Saturday, March 21, 2009

Abel Tasman adventure

car ride to Marahau went quickly, even though we stopped briefly in Motueka.

Sarah C decided to spend the day in Marahau, and she walked in to the park from there (like Tim and I did last year), and she even took a swim.

For the rest of us:  Marcus was our taxi driver, and he was quite fun.  He was a chef by trade, but he said he prefers driving the water taxi, meeting people, and being near nature.

After dropping other people off at different places along the way, Marcus took us to see seals near Tonga island.  There were only a few to see; evidently, when the males come to mate in spring, all of the rocks are covered.  

To start our hike, Marcus dropped us off at Tonga Bay in the park.  We trekked about an hour and 10 minutes to Bark Bay, where we decided to take a chance at the low-tide trail... well, it was quite the adventure.  When we got to the beach to walk across and back to the trail on the other side, the water was coming in, and therefore, we climbed over quite a few rocks to try to stay dry.  That didn't last long.  Before I knew it, my sneakers were covered with mud.  I gave up and took them off.  

For about 30 minutes, we enjoyed quite the mud+sand foot massage as we walked across the very wide beach.  There were holes all over the sand where crabs were hiding out, and occasionally, you'd see one scurry in to its hole.

Thankfully, at the other side of the beach, there was a hut (which includes 24 bunks for trekkers staying the night, 2 nights maximum), including a spiket with water.  We were able to wash up a bit before heading on.  My shoes dried relatively quickly since the sun was shining bright in an almost-completely blue sky.

From Bark Bay to Anchorage Bay is supposed to be a 3.5 hour trek.  We were worried, because we were to be picked up at Torrent Bay (just 45 minutes north across an estuary from Anchorage) in 2 hours and 15 minutes.  

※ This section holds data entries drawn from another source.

theorem witness_OuterProductsAddOneExactDotProduct :
    (∀ f ∈ [(0 : BitVec 4), 1, 2, 3, 4, 5, 6, 7, 8],
      f.toNat < 9 ∧ vlNow scaledTile * (operandShape f.toNat).1 ≤ roomNow scaledTile
      ∧ 3 * (operandShape f.toNat).1 ≤ roomNow scaledTile)
    ∧ scaledTile.hart.mscale.toNat / 2 ^ 16 % 128 = 3
    ∧ ((0 : BitVec 2).toNat % 2 = 0 ∧ (0 : BitVec 2).toNat + 1 < scaledTile.hart.tiles.length) ∧ vlNow scaledTile ≤ 128
    ∧ (scaledTile.hart.mscale.getLsbD 12 = true ∧ scaledTile.hart.mscale.getLsbD 29 = true
      ∧ scaledTile.hart.mscale.toNat % 64 < 48 ∧ scaledTile.hart.mscale.toNat / 64 % 64 < 48 ∧ scaledTile.hart.binds = [])
    ∧ Alone scaledTile (.mxacc 0 1 2 0 0 8 1) [1, 2] ∧ Alone scaledTile (.mxsub 0 1 2 0 0 1 0) [1, 2]
    -- tiles 2 and 3 are not granted
    ∧ (scaledTile.hart.trapvec ≠ 0 ∧ scaledTile.hart.tiles.length ≤ 2 ∧ Alone scaledTile (.mxacc 2 1 2 0 0 8 1) [1, 2]
      ∧ Alone scaledTile (.mxsub 2 1 2 0 0 1 0) [1, 2]) :=
  ⟨by decide +kernel, by decide +kernel, by decide +kernel, by decide +kernel, by decide +kernel, alone_of (by decide +kernel),
    alone_of (by decide +kernel), by decide +kernel, by decide +kernel, alone_of (by decide +kernel), alone_of (by decide +kernel)⟩

/-! ### Engines and synchronisation -/

theorem calm_of {s : State} (start : s.cur < Config.harts ∧ (s.hart.sup = true ∨ s.hart.queue = []))
    (empty : s.hart.held = [] ∧ s.hart.waiting = [] ∧ s.hart.wait = none) : Calm s :=
  { quiet := ⟨start.1, start.2⟩, held := empty.1, waiting := empty.2.1, free := empty.2.2 }

/-- What `ReadsBytes` asks of the dword at offset j, where its bytes lie at one place in physical memory. -/
abbrev DwordChecks (s : State) (va : Word) (bs : List Byte) (j : Nat) : Prop :=
  (va + BitVec.ofNat 64 (8 * j)).toNat % 8 = 0
  ∧ s.xlate .scalar .load (va + BitVec.ofNat 64 (8 * j)) = .at (va.toNat + 8 * j) false
  ∧ (∀ k < 8, s.readsDamaged s.hart none (va.toNat + 8 * j + k) = false)
  ∧ Memory.reads (s.view s.hart) (va.toNat + 8 * j) 8 = (bs.drop (8 * j)).take 8

theorem readsBytes_of {s : State} {va : Word} {bs : List Byte}
    (h : ∀ j < bs.length, 8 * j < bs.length → DwordChecks s va bs j) : ReadsBytes s va bs := fun j hj =>
  let ⟨aligned, place, whole, bytes⟩ := h j (by omega) hj
  ⟨_, ⟨aligned, false, place⟩, whole, bytes⟩

/-- Timeline 3 holds VALUE 5; timeline 4095 and 65,535 in other registers; a descriptor lies at 0x30000. -/
def timed (tl : Nat) : State :=
  let s := withBytes (strip (withRegs [(5, 0x30000), (6, BitVec.ofNat 64 tl), (7, 5), (8, 6), (9, BitVec.ofNat 64 (tl + 2 ^ 16 * 4)),
    (10, BitVec.ofNat 64 (tl * 2 ^ 48 + 64)), (11, BitVec.ofNat 64 (tl * 2 ^ 48))]) 4 4 0) 0x30000
    (descriptorBytes 0x40000 64 0x50000 64 0x60000 4 64 tl 0 (List.replicate 8 0))
  { s with timelines := [(3, { value := 5, next := 5, err := false, ecode := 0, ekind := 0, eticket := 0, eaddr := 0, done := [] })] }

/-- The same with a descriptor that CPYG takes, whose index fields are zero. -/
def timedRows (tl : Nat) : State :=
  withBytes (timed tl) 0x30000 (descriptorBytes 0x40000 64 0x50000 64 0 0 64 tl 0 (List.replicate 8 0))

/-- The same where the strip has no element. -/
def noRow : State := strip (timedRows 3) 0 4 0

theorem witness_TimelinesCountAndCopiesAreIssued :
    (∀ n ∈ [3, 4095, 0xFFFF], Calm (timed n) ∧ timelineOk n ∧ ((timed n).hart.gget 6).toNat = n
      ∧ ((timed n).hart.gget 9).toNat = n + 2 ^ 16 * 4 ∧ ((timed n).hart.gget 10).toNat / 2 ^ 48 = n
      ∧ ((timed n).hart.gget 10).toNat % 2 ^ 48 = 64 ∧ ((timed n).hart.gget 11).toNat % 2 ^ 48 = 0)
    ∧ (((timed 3).hart.gget 7).toNat ≤ ((timed 3).timeline 3).value.toNat
      ∧ ((timed 3).timeline 3).value.toNat < ((timed 3).hart.gget 8).toNat
      ∧ ((timed 3).timeline 3).value = ((timed 3).timeline 3).next ∧ ((timed 3).timeline 3).done = [])
    ∧ (((timed 3).hart.gget 5).toNat % 64 = 0 ∧ Reaches (timed 3) .load ((timed 3).hart.gget 5) 8 0x30000 ∧ recordPlace 0x30000
      ∧ ReadsBytes (timed 3) ((timed 3).hart.gget 5)
          (descriptorBytes 0x40000 64 0x50000 64 0x60000 4 64 3 0 (List.replicate 8 0)))
    ∧ (∀ s ∈ [timedRows 3, noRow], Finds s .load (s.hart.gget 5) 64 0x30000 ∧ sound s 0x30000 64
      ∧ Memory.reads (s.view s.hart) 0x30000 64 = descriptorBytes 0x40000 64 0x50000 64 0 0 64 3 0 (List.replicate 8 0)
      ∧ Calm s ∧ Alone s (.cpyg 4 5 1) [1] ∧ 1 ≤ ewNow s ∧ ewNow s ≤ 4)
    ∧ (liveList (timedRows 3) ≠ [] ∧ liveList noRow = [])
    ∧ (¬timelineOk 4096 ∧ ((timed 4096).hart.gget 6).toNat = 4096 ∧ ((timed 4096).hart.gget 10).toNat / 2 ^ 48 = 4096
      ∧ Calm (timed 4096) ∧ (timed 4096).hart.trapvec ≠ 0) := by
  refine ⟨fun n hn => ?_, by decide +kernel, ⟨by decide +kernel, reaches_of (dev := false) (by decide +kernel), Or.inl (by decide +kernel),
    readsBytes_of (by decide +kernel)⟩, ?_, by decide +kernel, by unfold timelineOk; omega, by decide +kernel, by decide +kernel,
    calm_of (by decide +kernel) (by decide +kernel), by decide +kernel⟩
  rotate_left
  · intro s hs
    simp only [List.mem_cons, List.not_mem_nil, or_false] at hs
    rcases hs with rfl | rfl <;>
      exact ⟨finds_of (dev := false) (by decide +kernel), by unfold sound; decide +kernel, by decide +kernel,
        calm_of (by decide +kernel) (by decide +kernel), alone_of (by decide +kernel), by decide +kernel, by decide +kernel⟩
  rcases List.mem_cons.mp hn with rfl | hn
  · exact ⟨calm_of (by decide +kernel) (by decide +kernel), by unfold timelineOk; omega, by decide +kernel⟩
  rcases List.mem_cons.mp hn with rfl | hn
  · exact ⟨calm_of (by decide +kernel) (by decide +kernel), by unfold timelineOk; omega, by decide +kernel⟩
  · obtain rfl := List.mem_singleton.mp hn
    exact ⟨calm_of (by decide +kernel) (by decide +kernel), by unfold timelineOk; omega, by decide +kernel⟩

/-- Where the descriptor's status words are written. -/
theorem witness_StatusOfNoRow :
    noRow.bars = [] ∧ Memory.wf noRow.mem = true
    ∧ noRow.translate (noRow.cur / 4) (noRow.rootOfSerial (serialNow noRow)) false .engine .store (noRow.hart.gget 5 + 0x34)
        = .at 0x30034 false := by decide +kernel

/-- Zone 2 of core 0: slot 0 ARRIVED, slot 1 FAILED, slot 2 FREE; two messages counted. -/
def zone2 : Zone :=
  let e : Slot := { state := .free, gen := 1, len := 64, owner := none, want := 64, landed := [] }
  { base := 0x1000, slotSize := 64, slots := [{ e with state := .arrived }, { e with state := .failed }, e], arrived := 1, failed := 1 }

/-- A device with zone 2 declared, whose slots are as given. -/
def zoned (slots : List Slot) : State :=
  { withRegs [(5, 2), (6, 0xC00000002000), (7, 64 + 2 ^ 32 * 4), (8, 2), (9, 3), (10, 0x100), (11, 0x2000000 + 2 ^ 32 * 0xFFFF),
      (12, 0x30000), (13, 64 + 2 ^ 32 * 1 + 2 ^ 48 * 7), (14, 0), (15, 0), (16, 1),
      (17, 2 ^ 20 + 1 + 2 ^ 32 * 1 + 2 ^ 48 * 7)] with
    cores := prog.cores.set 0 { prog.core 0 with zones := (prog.core 0).zones.set 2 (some { zone2 with slots := slots }) }
    paths := [((0, 0, 2), (1, 7), 31)] }
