theorem test_V15 :
    answers (step (machine 0x100#32 0x0ABC#16))
      (fun t => t.pc == 0x102#32 && t.preHave) = true := by decide
theorem test_V17 : stops (step (machine 0x100#32 0x1800#16)) .reservedInstruction = true := by decide
theorem test_V22 :
    answers (step ((machine 0x100#32 0x3F71#16).setReg .r1 0xFFFFFFFF#32))
      (fun t => t.reg .r1 == 0x0#32 && t.pc == 0x102#32) = true := by decide
theorem test_V23 :
    answers (step ((machine 0x100#32 0x2061#16).setReg .r1 0x80000001#32))
      (fun t => t.reg .r1 == 0x80000001#32 && t.pc == 0x102#32) = true := by decide
theorem test_V24 :
    answers (step ((machine 0x100#32 0x20C1#16).setReg .r1 0xFFFFFFFF#32))
      (fun t => t.reg .r1 == 0x0#32 && t.pc == 0x102#32) = true := by decide
theorem test_V25 :
    answers (step ((machine 0x100#32 0x3FC1#16).setReg .r1 0xFFFFFFFF#32))
      (fun t => t.reg .r1 == 0xFFFFFFFF#32 && t.pc == 0x102#32) = true := by decide
theorem test_V26 :
    answers (step ((machine 0x100#32 0x20D1#16).setReg .r1 0x1#32))
      (fun t => t.reg .r1 == 0xFFFFFFFF#32 && t.pc == 0x102#32) = true := by decide
theorem test_V28 :
    answers (step (((machine 0x100#32 0x3F41#16).setReg .r1 0x0#32).writeS .flags 0xF#32))
      (fun t => t.readS .flags == 0x0#32 && t.pc == 0x102#32) = true := by decide
theorem test_V29 :
    answers (step ((machine 0x100#32 0x2141#16).setReg .r1 0x80000000#32))
      (fun t => t.readS .flags == 0x6#32 && t.pc == 0x102#32) = true := by decide
theorem test_V30 :
    answers (step (machine 0x100#32 0x3011#16))
      (fun t => t.reg .r1 == 0xF2#32 && t.pc == 0x102#32) = true := by decide
theorem test_V32 :
    answers (step ((machine 0x100#32 0x3091#16).setReg .r1 0x12345678#32))
      (fun t => t.reg .r1 == 0x12345670#32 && t.pc == 0x102#32) = true := by decide
theorem test_V33 :
    answers (step (((machine 0x100#32 0x2F01#16).setReg .r1 0xFFFFFFF8#32).writeS .flags 0x5#32))
      (fun t => t.reg .r1 == 0x7#32 && t.readS .flags == 0x5#32 && t.pc == 0x102#32) = true := by decide
theorem test_V34 :
    answers (step (((machine 0x100#32 0x3FF0#16).writeS .ids 0x1000#32).writeS .ie 0x1#32))
      (fun t => t.readS .ira == 0x102#32 && t.readS .ie == 0x0#32 && t.readS .ity == 0x1#32 && t.readS .sty == 0xFFFFFFFF#32 && t.pc == 0x1000#32) = true := by decide
theorem test_V40 :
    answers (step (((machine 0x100#32 0x5021#16).setReg .r1 0xFFFFFFFF#32).setReg .r2 0x1#32))
      (fun t => t.reg .r1 == 0x0#32 && t.readS .flags == 0x3#32 && t.pc == 0x102#32) = true := by decide
theorem test_V41 :
    answers (step ((((machine 0x100#32 0x5121#16).setReg .r1 0x0#32).setReg .r2 0x0#32).writeS .flags 0xC#32))
      (fun t => t.readS .flags == 0x3#32 && t.pc == 0x102#32) = true := by decide
theorem test_V42 :
    answers (step ((((machine 0x100#32 0x4021#16).setReg .r1 0xFFFFFFFF#32).setReg .r2 0x1#32).writeS .flags 0x8#32))
      (fun t => t.reg .r1 == 0x0#32 && t.readS .flags == 0x8#32 && t.pc == 0x102#32) = true := by decide
theorem test_V43 :
    answers (step (((machine 0x100#32 0x5421#16).setReg .r1 0x1#32).setReg .r2 0x2#32))
      (fun t => t.readS .flags == 0x8#32 && t.pc == 0x102#32) = true := by decide
theorem test_V44 :
    answers (step ((((machine 0x100#32 0x5621#16).setReg .r1 0xFFFFFFFF#32).setReg .r2 0x20#32).writeS .flags 0x6#32))
      (fun t => t.reg .r1 == 0x0#32 && t.readS .flags == 0x7#32 && t.pc == 0x102#32) = true := by decide
theorem test_V45 :
    answers (step ((((machine 0x100#32 0x5C21#16).setReg .r1 0xFFFFFFFF#32).setReg .r2 0x0#32).writeS .flags 0x2#32))
      (fun t => t.reg .r1 == 0x0#32 && t.readS .flags == 0x3#32 && t.pc == 0x102#32) = true := by decide
theorem test_V46 :
    answers (step ((((machine 0x100#32 0x5D21#16).setReg .r1 0x0#32).setReg .r2 0x0#32).writeS .flags 0x0#32))
      (fun t => t.reg .r1 == 0xFFFFFFFF#32 && t.readS .flags == 0x8#32 && t.pc == 0x102#32) = true := by decide
theorem test_V47 :
    answers (step ((((machine 0x100#32 0x5D21#16).setReg .r1 0x0#32).setReg .r2 0x0#32).writeS .flags 0x2#32))
      (fun t => t.reg .r1 == 0x0#32 && t.readS .flags == 0x3#32 && t.pc == 0x102#32) = true := by decide
theorem test_V48 :
    answers (step ((((machine 0x100#32 0x5921#16).setReg .r1 0xF0000000#32).setReg .r2 0x80000000#32).writeS .flags 0x7#32))
      (fun t => t.reg .r1 == 0x80000000#32 && t.readS .flags == 0xE#32 && t.pc == 0x102#32) = true := by decide
theorem test_V49 :
    answers (step (((machine 0x100#32 0x4221#16).setReg .sp 0x2000#32).setReg .r2 0xFFFFFFF0#32))
      (fun t => t.reg .r1 == 0x1FF0#32 && t.pc == 0x102#32) = true := by decide
theorem test_V50 :
    answers (step (((machine 0x100#32 0x5321#16).setReg .fp 0x7FFFFFFF#32).setReg .r2 0x7FFFFFFF#32))
      (fun t => t.reg .r1 == 0xFFFFFFFE#32 && t.readS .flags == 0xC#32 && t.pc == 0x102#32) = true := by decide
theorem test_V51 :
    answers (step ((((machine 0x100#32 0x5521#16).setReg .r1 0x9#32).setReg .r2 0x0#32).writeS .flags 0xE#32))
      (fun t => t.reg .r1 == 0x0#32 && t.readS .flags == 0x7#32 && t.pc == 0x102#32) = true := by decide
theorem test_V52 :
    answers (step (((machine 0x100#32 0x4821#16).setReg .r1 0x80000000#32).setReg .r2 0x80000000#32))
      (fun t => t.reg .r1 == 0xFFFFFFFF#32 && t.pc == 0x102#32) = true := by decide
theorem test_V53 :
    answers (step ((machine 0x100#32 0x5111#16).setReg .r1 0x1234#32))
      (fun t => t.reg .r1 == 0x0#32 && t.readS .flags == 0x3#32 && t.pc == 0x102#32) = true := by decide
theorem test_V54 : stops (step (machine 0x100#32 0x4E21#16)) .reservedInstruction = true := by decide
theorem test_V55 : stops (step (machine 0x100#32 0x5F21#16)) .reservedInstruction = true := by decide
theorem test_V56 :
    answers (step ((machine 0x100#32 0x4611#16).setReg .r1 0x3#32))
      (fun t => t.reg .r1 == 0x18#32 && t.pc == 0x102#32) = true := by decide
theorem test_V60 :
    answers (step (machine 0x0#32 0x7C01#16))
      (fun t => t.pc == 0xFFFFFFC2#32) = true := by decide
theorem test_V61 :
    answers (step (machine 0x100#32 0x6000#16))
      (fun t => t.reg .lr == 0x102#32 && t.pc == 0x102#32) = true := by decide
theorem test_V62 :
    answers (step ((machine 0x100#32 0x6062#16).writeS .flags 0xE#32))
      (fun t => t.pc == 0x102#32) = true := by decide
theorem test_V63 :
    answers (step ((machine 0x100#32 0x606A#16).writeS .flags 0x3#32))
      (fun t => t.pc == 0x102#32) = true := by decide
theorem test_V64 :
    answers (step ((machine 0x100#32 0x606F#16).writeS .flags 0xC#32))
      (fun t => t.pc == 0x102#32) = true := by decide
theorem test_V66 :
    answers (step (machine 0x1000#32 0x7000#16))
      (fun t => t.reg .lr == 0x1002#32 && t.pc == 0xF02#32) = true := by decide
theorem test_V70 :
    answers (step ((machine 0x100#32 0x8A11#16).setReg .r1 0x2000#32))
      (fun t => t.pc == 0x102#32) = true := by decide
theorem test_V71 :
    answers (step (((machine 0x100#32 0x8BF1#16).setReg .sp 0xFFFFFFFC#32).storeBytes 0x00000000#32 (wordBytes 0x01020304#32)))
      (fun t => t.reg .r1 == 0x1020304#32 && t.reg .sp == 0x0#32 && t.pc == 0x102#32) = true := by decide
theorem test_V72 :
    answers (step (((machine 0x100#32 0x8AF1#16).setReg .r1 0xA5A5A5A5#32).setReg .sp 0x0#32))
      (fun t => t.reg .sp == 0xFFFFFFFC#32 && t.pc == 0x102#32 && t.readWord 0x00000000#32 == .ok 0xA5A5A5A5#32) = true := by decide
theorem test_V74 : stops (step (machine 0x100#32 0x8481#16)) .reservedInstruction = true := by decide
theorem test_V75 :
    answers (step (((machine 0x100#32 0x8525#16).setReg .r2 0x2#32).writeS .ie 0x1#32))
      (fun t => t.readS .ie == 0x0#32 && t.pc == 0x102#32) = true := by decide
theorem test_V76 :
    answers (step ((machine 0x100#32 0x800D#16).setReg .lr 0x400#32))
      (fun t => t.reg .lr == 0x102#32 && t.pc == 0x400#32) = true := by decide
theorem test_V79 :
    answers (step (((machine 0x100#32 0x8DF5#16).setReg .sp 0xFFC#32).storeBytes 0x00001000#32 (wordBytes 0xFFFFFFFF#32)))
      (fun t => t.reg .sp == 0x1000#32 && t.readS .ie == 0x1#32 && t.pc == 0x102#32) = true := by decide
theorem test_V80 :
    answers (step ((machine 0x100#32 0x8605#16).writeS .flags 0x9#32))
      (fun t => t.readS .ie == 0x1#32 && t.pc == 0x102#32) = true := by decide
theorem test_V82 :
    answers (step (((((machine 0x100#32 0x9521#16).setReg .r1 0x1#32).setReg .r2 0x0#32).writeS .hi 0xFFFFFFFF#32).writeS .lo 0xFFFFFFFF#32))
      (fun t => t.readS .hi == 0x0#32 && t.readS .lo == 0xFFFFFFFF#32 && t.pc == 0x102#32) = true := by decide
theorem test_V83 :
    answers (step (((((machine 0x100#32 0x9621#16).setReg .r1 0xFFFFFFFF#32).setReg .r2 0xFFFFFFFF#32).writeS .hi 0x80000000#32).writeS .lo 0x0#32))
      (fun t => t.readS .hi == 0x80000000#32 && t.readS .lo == 0x0#32 && t.pc == 0x102#32) = true := by decide
theorem test_V84 :
    answers (step (((((machine 0x100#32 0x9821#16).setReg .r1 0xFFFFFFFF#32).setReg .r2 0xFFFFFFFE#32).writeS .hi 0x0#32).writeS .lo 0x7#32))
      (fun t => t.readS .hi == 0x0#32 && t.readS .lo == 0x1#32 && t.pc == 0x102#32) = true := by decide
theorem test_V85 :
    answers (step ((machine 0x100#32 0x8E11#16).setReg .r1 0x10003#32))
      (fun t => t.reg .r1 == 0x60009#32 && t.pc == 0x102#32) = true := by decide
theorem test_V86 : stops (step ((machine 0x100#32 0x9B31#16).setReg .r3 0x2001#32)) .misalignedAccess = true := by decide
theorem test_V88 :
    answers (step (((machine 0x100#32 0x9911#16).setReg .r1 0x2000#32).storeBytes 0x00002000#32 [0x7F#8]))
      (fun t => t.reg .r1 == 0x7F#32 && t.pc == 0x102#32) = true := by decide
theorem test_V89 : stops (step (machine 0x100#32 0x9F00#16)) .reservedInstruction = true := by decide
theorem test_V90 :
    answers (step (((((machine 0x100#32 0x9321#16).setReg .r1 0x10000#32).setReg .r2 0x10000#32).writeS .hi 0xFFFFFFFF#32).writeS .lo 0xFFFFFFFF#32))
      (fun t => t.readS .hi == 0x1#32 && t.readS .lo == 0x0#32 && t.pc == 0x102#32) = true := by decide
theorem test_V91 :
    answers (step (((machine 0x100#32 0x9021#16).setReg .r1 0x80000000#32).setReg .r2 0xFFFFFFFF#32))
      (fun t => t.reg .r1 == 0x80000000#32 && t.pc == 0x102#32) = true := by decide
theorem test_V92 :
    answers (step (((machine 0x100#32 0x9221#16).setReg .r1 0xFFFFFFF9#32).setReg .r2 0xFFFFFFFE#32))
      (fun t => t.reg .r1 == 0xFFFFFFFF#32 && t.pc == 0x102#32) = true := by decide
theorem test_V95 :
    answers (step (((((machine 0x100#32 0x8300#16).writeS .ira 0x400#32).writeS .ie 0x1#32).writeS .ity 0x1#32).writeS .sty 0x9#32))
      (fun t => t.pc == 0x400#32) = true := by decide
theorem test_V100 : stops (step ((machine 0x100#32 0xA221#16).setReg .r2 0x2000#32)) .misalignedAccess = true := by decide
theorem test_V102 :
    answers (step (((machine 0x100#32 0xDC21#16).setReg .r1 0x1020304#32).setReg .r2 0x0#32))
      (fun t => t.pc == 0x102#32 && t.readWord 0xFFFFFFFC#32 == .ok 0x01020304#32) = true := by decide
theorem test_V103 :
    answers (step (((machine 0x100#32 0xA022#16).setReg .r2 0x2000#32).storeBytes 0x00002000#32 (wordBytes 0x00002004#32)))
      (fun t => t.reg .r2 == 0x2004#32 && t.pc == 0x102#32) = true := by decide
theorem test_V110 :
    answers (step ((((machine 0x100#32 0xE021#16).setReg .r1 0x100#32).setReg .r2 0xFF#32).writeS .flags 0xF#32))
      (fun t => t.readS .flags == 0x0#32 && t.pc == 0x102#32) = true := by decide
theorem test_V111 :
    answers (step (((machine 0x100#32 0xE021#16).setReg .r1 0x7F#32).setReg .r2 0xFF#32))
      (fun t => t.readS .flags == 0xC#32 && t.pc == 0x102#32) = true := by decide
theorem test_V112 :
    answers (step (((machine 0x100#32 0xE421#16).setReg .r1 0x8000#32).setReg .r2 0x1#32))
      (fun t => t.readS .flags == 0x6#32 && t.pc == 0x102#32) = true := by decide
theorem test_V113 :
    answers (step (((machine 0x100#32 0xE121#16).setReg .r1 0xFFFFFFFF#32).setReg .r2 0x8#32))
      (fun t => t.reg .r1 == 0x0#32 && t.pc == 0x102#32) = true := by decide
theorem test_V114 :
    answers (step (((machine 0x100#32 0xE221#16).setReg .r1 0x80#32).setReg .r2 0x64#32))
      (fun t => t.reg .r1 == 0xFFFFFFFF#32 && t.pc == 0x102#32) = true := by decide
theorem test_V115 :
    answers (step (((machine 0x100#32 0xE521#16).setReg .r1 0xABCD1234#32).setReg .r2 0x0#32))
      (fun t => t.reg .r1 == 0x1234#32 && t.pc == 0x102#32) = true := by decide
theorem test_V116 :
    answers (step (((machine 0x100#32 0xE621#16).setReg .r1 0x7FFF#32).setReg .r2 0xF#32))
      (fun t => t.reg .r1 == 0x0#32 && t.pc == 0x102#32) = true := by decide
theorem test_V117 : stops (step (machine 0x100#32 0xE321#16)) .reservedInstruction = true := by decide
theorem test_V118 : stops (step (machine 0x100#32 0xE821#16)) .reservedInstruction = true := by decide
theorem test_V119 : stops (step (machine 0x100#32 0xFFFF#16)) .reservedInstruction = true := by decide
theorem test_V130 :
    answers (step (withIrq (((((machine 0x100#32 0x2101#16).setReg .r1 0x0#32).writeS .ie 0x1#32).writeS .ids 0x1000#32).writeS .ity 0x1#32)))
      (fun t => t.readS .ira == 0x100#32 && t.readS .ie == 0x0#32 && t.readS .ity == 0x0#32 && t.pc == 0x1000#32) = true := by decide
theorem test_V131 :
    answers (step (withIrq ((((machine 0x100#32 0x2101#16).setReg .r1 0x0#32).writeS .ie 0x0#32).writeS .ids 0x1000#32)))
      (fun t => t.reg .r1 == 0x1#32 && t.pc == 0x102#32) = true := by decide
theorem test_V136 :
    answers (step ((((machine 0x200#32 0x22E1#16).setReg .r1 0x10#32).writeS .ids 0x1000#32).writeS .ie 0x0#32))
      (fun t => t.readS .ira == 0x202#32 && t.readS .ity == 0x1#32 && t.readS .sty == 0x12#32 && t.pc == 0x1000#32) = true := by decide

Additionally, there was quite a steep up-hill trail leaving Bark Bay.  We slowed down a little on the hills (up and down), as Sabine and I were nursing some aching joints.  However, we kept up a very steady pace, even - or especially? - when we crossed a 5-person-only swinging bridge.  This part of the trail was, I think, Sabine's least favorite.  Vayu and I went ahead of her, and Evelyn came behind her, and we just kept focusing on breathing (and counting the breath, as in practice and class) and we told her to keep looking forward, NOT down or sideways.  She made it over just fine, obviously, as did we all.  

Several times on the trail, the trees would open up to an incredible view.  Of course, we took a lot of pictures.  At one point, Vayu's keen eyes stopped us for a moment to see a fascinating red mushroom with white specks on it.

The closer we got to Torrent Bay, the more trekkers we met.  The day was just beautiful for hiking and for getting a clear view of all the stunning vistas.

Thankfully, when we returned to Stillpoint, Amanda, Brigid, and Sarah P-C were cooking a feast (roasted vegetables with red onion and pepper dressing; rice salad with pepitas, dates, and bananas - wow, SO good; fresh sweet corn; and salad).  

The day was not yet over, however.  John and Lucy had gotten a fire permit so we could have a bonfire for the autumnal equinox; they also wanted to burn a large pile of scrap wood from things they've worked on/built/etc. at Stillpoint over the past year/s.  It turned out to be quite a glorious show for the "neighborhood" (keep in mind we're in farming and grazing territory).  The fire chief and several firemen came out on the fire truck, as several neighbors were quite concerned that Stillpoint was on fire, and we found out that there was a ban on fires at night, and that they needed a permit for a bonfire and not just a fire.  No one was harsh with words, however, and the firemen that came out got a piece of Sarah P-C's birthday cake.

In the end, the fire chief OK-ed the fire.

We sat or stood around the fire, along with Buzz (the dog), and sang some songs... well, first, Sarah C sang a traditional Scottish song (that I will type up tomorrow - quite funny), and then Amanda, Brigid, and Sarah P-C sang a song in a round.  India (John and Lucy's daughter) suggested we do one of her camp songs, which was quite good... followed one or two others.

With all of that going on, it's definitely time for a GOOD NIGHT SLEEP.